On April 1, 1944, a US bomber squadron took off from Britain with the aim of attacking the German city of Ludwigshafen. But despite clear skies the pilots got lost because new radar technology failed. They mistakenly launched 371 bombs over Schaffhausen, believing it was the German city.

Between 47 and 60 people died (depending on estimates) and hundreds were injured. Nearly 500 people were left homeless and around 1,000 lost their jobs because factories were destroyed. The city was in ruins.

Especially tragic was that the people of Schaffhausen were used to Allied planes flying over Switzerland and, as a result, didn’t take cover in air-raid shelters. Instead, they went out into the streets and looked up at the sky.
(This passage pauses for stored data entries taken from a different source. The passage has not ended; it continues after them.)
-- ==== Sys2Proof/Machine/Platform.lean ====
section
/-! DEFINITION. The baseline CSR table (41_csr_dispatch.md R215) and the configuration that `State.reset` is taken in
(log entry 2). -/

namespace Sys2Proof.Machine

/-- A descriptor with a separate read and write handler. -/
def csrReadWrite (name : String) (p : CsrPred) (r : CsrRead) (w : CsrWrite) : CsrDescriptor :=
  { name := name, pred := some p, read := some r, write := some w, rmw := none }

/-- A descriptor with a read handler only. -/
def csrReadOnly (name : String) (p : CsrPred) (r : CsrRead) : CsrDescriptor :=
  { name := name, pred := some p, read := some r, write := none, rmw := none }

/-- A descriptor with a combined handler. -/
def csrCombined (name : String) (p : CsrPred) (h : CsrRmw) : CsrDescriptor :=
  { name := name, pred := some p, read := none, write := none, rmw := some h }

/-- The user-level descriptors of 41_csr_dispatch.md R215. -/
def baselineUser : List (BitVec 12 × CsrDescriptor) :=
  [ (0x001, csrReadWrite "fflags" .fp .fflags .fflags),
    (0x002, csrReadWrite "frm" .fp .frm .frm),
    (0x003, csrReadWrite "fcsr" .fp .fcsr .fcsr),
    (0x008, csrReadWrite "vstart" .vec .vstart .vstart),
    (0x009, csrReadWrite "vxsat" .vec .vxsat .vxsat),
    (0x00A, csrReadWrite "vxrm" .vec .vxrm .vxrm),
    (0xC20, csrReadOnly "vl" .vec .vl),
    (0xC21, csrReadOnly "vtype" .vec .vtype) ]

/-- The supervisor-level descriptors of 41_csr_dispatch.md R215. -/
def baselineSupervisor : List (BitVec 12 × CsrDescriptor) :=
  [ (0x100, csrReadWrite "sstatus" .smode .sstatus .sstatus),
    (0x104, csrReadWrite "sie" .smode .sie .sie),
    (0x105, csrReadWrite "stvec" .smode .stvec .stvec),
    (0x141, csrReadWrite "sepc" .smode .sepc .sepc),
    (0x142, csrReadWrite "scause" .smode .scause .scause),
    (0x143, csrReadWrite "stval" .smode .stval .stval),
    (0x144, csrCombined "sip" .smode .sip) ]

/-- The machine-level descriptors of 41_csr_dispatch.md R215. -/
def baselineMachine : List (BitVec 12 × CsrDescriptor) :=
  [ (0x300, csrReadWrite "mstatus" .any .mstatus .mstatus),
    (0x301, csrReadWrite "misa" .any .misa .ignored),
    (0x302, csrReadWrite "medeleg" .smode .medeleg .medeleg),
    (0x303, csrReadWrite "mideleg" .smode .mideleg .mideleg),
    (0x304, csrReadWrite "mie" .any .mie .mie),
    (0x305, csrReadWrite "mtvec" .any .mtvec .mtvec),
    (0x341, csrReadWrite "mepc" .any .mepc .mepc),
    (0x342, csrReadWrite "mcause" .any .mcause .mcause),
    (0x343, csrReadWrite "mtval" .any .mtval .mtval),
    (0x344, csrCombined "mip" .any .mip) ]

/-- The 25 descriptors of the baseline table (41_csr_dispatch.md R215). -/
def baselineCsrTable : List (BitVec 12 × CsrDescriptor) :=
  baselineUser ++ baselineSupervisor ++ baselineMachine

/-- The default order of interrupts: MEI, MSI, MTI, SEI, SSI, STI (60_exceptions.md R349). -/
def defaultIrqPriority : List Nat := [11, 3, 7, 9, 1, 5]

/-- The configuration `State.reset` is taken in: the spec's default where 00_scope.md R9 gives one, and a value of
configuration K1 of 95_test_vectors.md where R9 leaves the parameter open (log entry 2). -/
def defaultConfig : Config where
  xlen := .rv64
  misa := 0x800000000034112D#64
  features := 0b10#2
  csrTable := baselineCsrTable
  vtypeLayout := .v071
  fcsrVxMirror := true
  irqPriority := defaultIrqPriority
  mcReserved := 12
  vecArea := .absent
  hasTrampoline := true
  env := .system
  resetVector := 0x80000000#64
  resetZero := true
  regions := [{ base := 0, size := 2 ^ 64, readable := true, writable := true }]

end Sys2Proof.Machine
end

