/-! ### `State.writeV` -/

@[simp] theorem State.writeV_cfg (s : State) (i : RegIdx) (v : VWord) : (s.writeV i v).cfg = s.cfg := rfl
@[simp] theorem State.writeV_x (s : State) (i : RegIdx) (v : VWord) : (s.writeV i v).x = s.x := rfl
@[simp] theorem State.writeV_pc (s : State) (i : RegIdx) (v : VWord) : (s.writeV i v).pc = s.pc := rfl
@[simp] theorem State.writeV_f (s : State) (i : RegIdx) (v : VWord) : (s.writeV i v).f = s.f := rfl
@[simp] theorem State.writeV_fflags (s : State) (i : RegIdx) (v : VWord) : (s.writeV i v).fflags = s.fflags := rfl
@[simp] theorem State.writeV_frm (s : State) (i : RegIdx) (v : VWord) : (s.writeV i v).frm = s.frm := rfl
@[simp] theorem State.writeV_priv (s : State) (i : RegIdx) (v : VWord) : (s.writeV i v).priv = s.priv := rfl
@[simp] theorem State.writeV_misa (s : State) (i : RegIdx) (v : VWord) : (s.writeV i v).misa = s.misa := rfl
@[simp] theorem State.writeV_features (s : State) (i : RegIdx) (v : VWord) : (s.writeV i v).features = s.features := rfl
@[simp] theorem State.writeV_mstatus (s : State) (i : RegIdx) (v : VWord) : (s.writeV i v).mstatus = s.mstatus := rfl
@[simp] theorem State.writeV_mie (s : State) (i : RegIdx) (v : VWord) : (s.writeV i v).mie = s.mie := rfl
@[simp] theorem State.writeV_mip (s : State) (i : RegIdx) (v : VWord) : (s.writeV i v).mip = s.mip := rfl
@[simp] theorem State.writeV_medeleg (s : State) (i : RegIdx) (v : VWord) : (s.writeV i v).medeleg = s.medeleg := rfl
@[simp] theorem State.writeV_mideleg (s : State) (i : RegIdx) (v : VWord) : (s.writeV i v).mideleg = s.mideleg := rfl
@[simp] theorem State.writeV_mtvec (s : State) (i : RegIdx) (v : VWord) : (s.writeV i v).mtvec = s.mtvec := rfl
@[simp] theorem State.writeV_mepc (s : State) (i : RegIdx) (v : VWord) : (s.writeV i v).mepc = s.mepc := rfl
@[simp] theorem State.writeV_mcause (s : State) (i : RegIdx) (v : VWord) : (s.writeV i v).mcause = s.mcause := rfl
@[simp] theorem State.writeV_mtval (s : State) (i : RegIdx) (v : VWord) : (s.writeV i v).mtval = s.mtval := rfl
@[simp] theorem State.writeV_stvec (s : State) (i : RegIdx) (v : VWord) : (s.writeV i v).stvec = s.stvec := rfl
@[simp] theorem State.writeV_sepc (s : State) (i : RegIdx) (v : VWord) : (s.writeV i v).sepc = s.sepc := rfl
@[simp] theorem State.writeV_scause (s : State) (i : RegIdx) (v : VWord) : (s.writeV i v).scause = s.scause := rfl
@[simp] theorem State.writeV_stval (s : State) (i : RegIdx) (v : VWord) : (s.writeV i v).stval = s.stval := rfl
@[simp] theorem State.writeV_blocked (s : State) (i : RegIdx) (v : VWord) : (s.writeV i v).blocked = s.blocked := rfl
@[simp] theorem State.writeV_altstack (s : State) (i : RegIdx) (v : VWord) : (s.writeV i v).altstack = s.altstack := rfl
@[simp] theorem State.writeV_mem (s : State) (i : RegIdx) (v : VWord) : (s.writeV i v).mem = s.mem := rfl
@[simp] theorem State.writeV_ops (s : State) (i : RegIdx) (v : VWord) : (s.writeV i v).ops = s.ops := rfl
@[simp] theorem State.writeV_resp (s : State) (i : RegIdx) (v : VWord) : (s.writeV i v).resp = s.resp := rfl
@[simp] theorem State.writeV_inbox (s : State) (i : RegIdx) (v : VWord) : (s.writeV i v).inbox = s.inbox := rfl

/-! ### `State.installFcsr` -/

@[simp] theorem State.installFcsr_cfg (s : State) (v : BitVec 32) : (s.installFcsr v).cfg = s.cfg := rfl
@[simp] theorem State.installFcsr_x (s : State) (v : BitVec 32) : (s.installFcsr v).x = s.x := rfl
@[simp] theorem State.installFcsr_pc (s : State) (v : BitVec 32) : (s.installFcsr v).pc = s.pc := rfl
@[simp] theorem State.installFcsr_f (s : State) (v : BitVec 32) : (s.installFcsr v).f = s.f := rfl
@[simp] theorem State.installFcsr_fflags (s : State) (v : BitVec 32) : (s.installFcsr v).fflags = v.extractLsb' 0 5 := rfl
@[simp] theorem State.installFcsr_frm (s : State) (v : BitVec 32) : (s.installFcsr v).frm = v.extractLsb' 5 3 := rfl
@[simp] theorem State.installFcsr_priv (s : State) (v : BitVec 32) : (s.installFcsr v).priv = s.priv := rfl
@[simp] theorem State.installFcsr_misa (s : State) (v : BitVec 32) : (s.installFcsr v).misa = s.misa := rfl
@[simp] theorem State.installFcsr_features (s : State) (v : BitVec 32) : (s.installFcsr v).features = s.features := rfl
@[simp] theorem State.installFcsr_mstatus (s : State) (v : BitVec 32) : (s.installFcsr v).mstatus = s.mstatus := rfl
@[simp] theorem State.installFcsr_mie (s : State) (v : BitVec 32) : (s.installFcsr v).mie = s.mie := rfl
@[simp] theorem State.installFcsr_mip (s : State) (v : BitVec 32) : (s.installFcsr v).mip = s.mip := rfl
@[simp] theorem State.installFcsr_medeleg (s : State) (v : BitVec 32) : (s.installFcsr v).medeleg = s.medeleg := rfl
@[simp] theorem State.installFcsr_mideleg (s : State) (v : BitVec 32) : (s.installFcsr v).mideleg = s.mideleg := rfl
@[simp] theorem State.installFcsr_mtvec (s : State) (v : BitVec 32) : (s.installFcsr v).mtvec = s.mtvec := rfl
@[simp] theorem State.installFcsr_mepc (s : State) (v : BitVec 32) : (s.installFcsr v).mepc = s.mepc := rfl
@[simp] theorem State.installFcsr_mcause (s : State) (v : BitVec 32) : (s.installFcsr v).mcause = s.mcause := rfl
@[simp] theorem State.installFcsr_mtval (s : State) (v : BitVec 32) : (s.installFcsr v).mtval = s.mtval := rfl
@[simp] theorem State.installFcsr_stvec (s : State) (v : BitVec 32) : (s.installFcsr v).stvec = s.stvec := rfl
@[simp] theorem State.installFcsr_sepc (s : State) (v : BitVec 32) : (s.installFcsr v).sepc = s.sepc := rfl
@[simp] theorem State.installFcsr_scause (s : State) (v : BitVec 32) : (s.installFcsr v).scause = s.scause := rfl
@[simp] theorem State.installFcsr_stval (s : State) (v : BitVec 32) : (s.installFcsr v).stval = s.stval := rfl
@[simp] theorem State.installFcsr_blocked (s : State) (v : BitVec 32) : (s.installFcsr v).blocked = s.blocked := rfl
@[simp] theorem State.installFcsr_altstack (s : State) (v : BitVec 32) : (s.installFcsr v).altstack = s.altstack := rfl
@[simp] theorem State.installFcsr_mem (s : State) (v : BitVec 32) : (s.installFcsr v).mem = s.mem := rfl
@[simp] theorem State.installFcsr_ops (s : State) (v : BitVec 32) : (s.installFcsr v).ops = s.ops := rfl
@[simp] theorem State.installFcsr_resp (s : State) (v : BitVec 32) : (s.installFcsr v).resp = s.resp := rfl
@[simp] theorem State.installFcsr_inbox (s : State) (v : BitVec 32) : (s.installFcsr v).inbox = s.inbox := rfl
For a long time a rumour circulated in Switzerland that the Allies had wanted to punish the country because a factory in Schaffhausen supplied Nazi Germany with industrial goods. But today historical research agrees that it was an accident. The US government paid Schaffhausen compensation during the war.

Deadly ignorance

To prevent any future mistakes, people painted big Swiss crosses on their roofs. But the Americans did not always recognise the symbol, as the bombing of the town of Stein am Rhein revealed. The commander of the bomber later wrote in his report that he had seen red squares with white crosses on the roofs of houses in the German town of Ebingen (in reality Stein am Rhein).

“What are they?” he asked in the report. No one knows how many American pilots did not know what the Swiss flag looked like.

During the Second World War the Allies mistakenly dropped bombs on Swiss soil about 70 times. The bombs hit Zurich, Basel, Schaffhausen, Stein am Rhein and small towns in various cantons.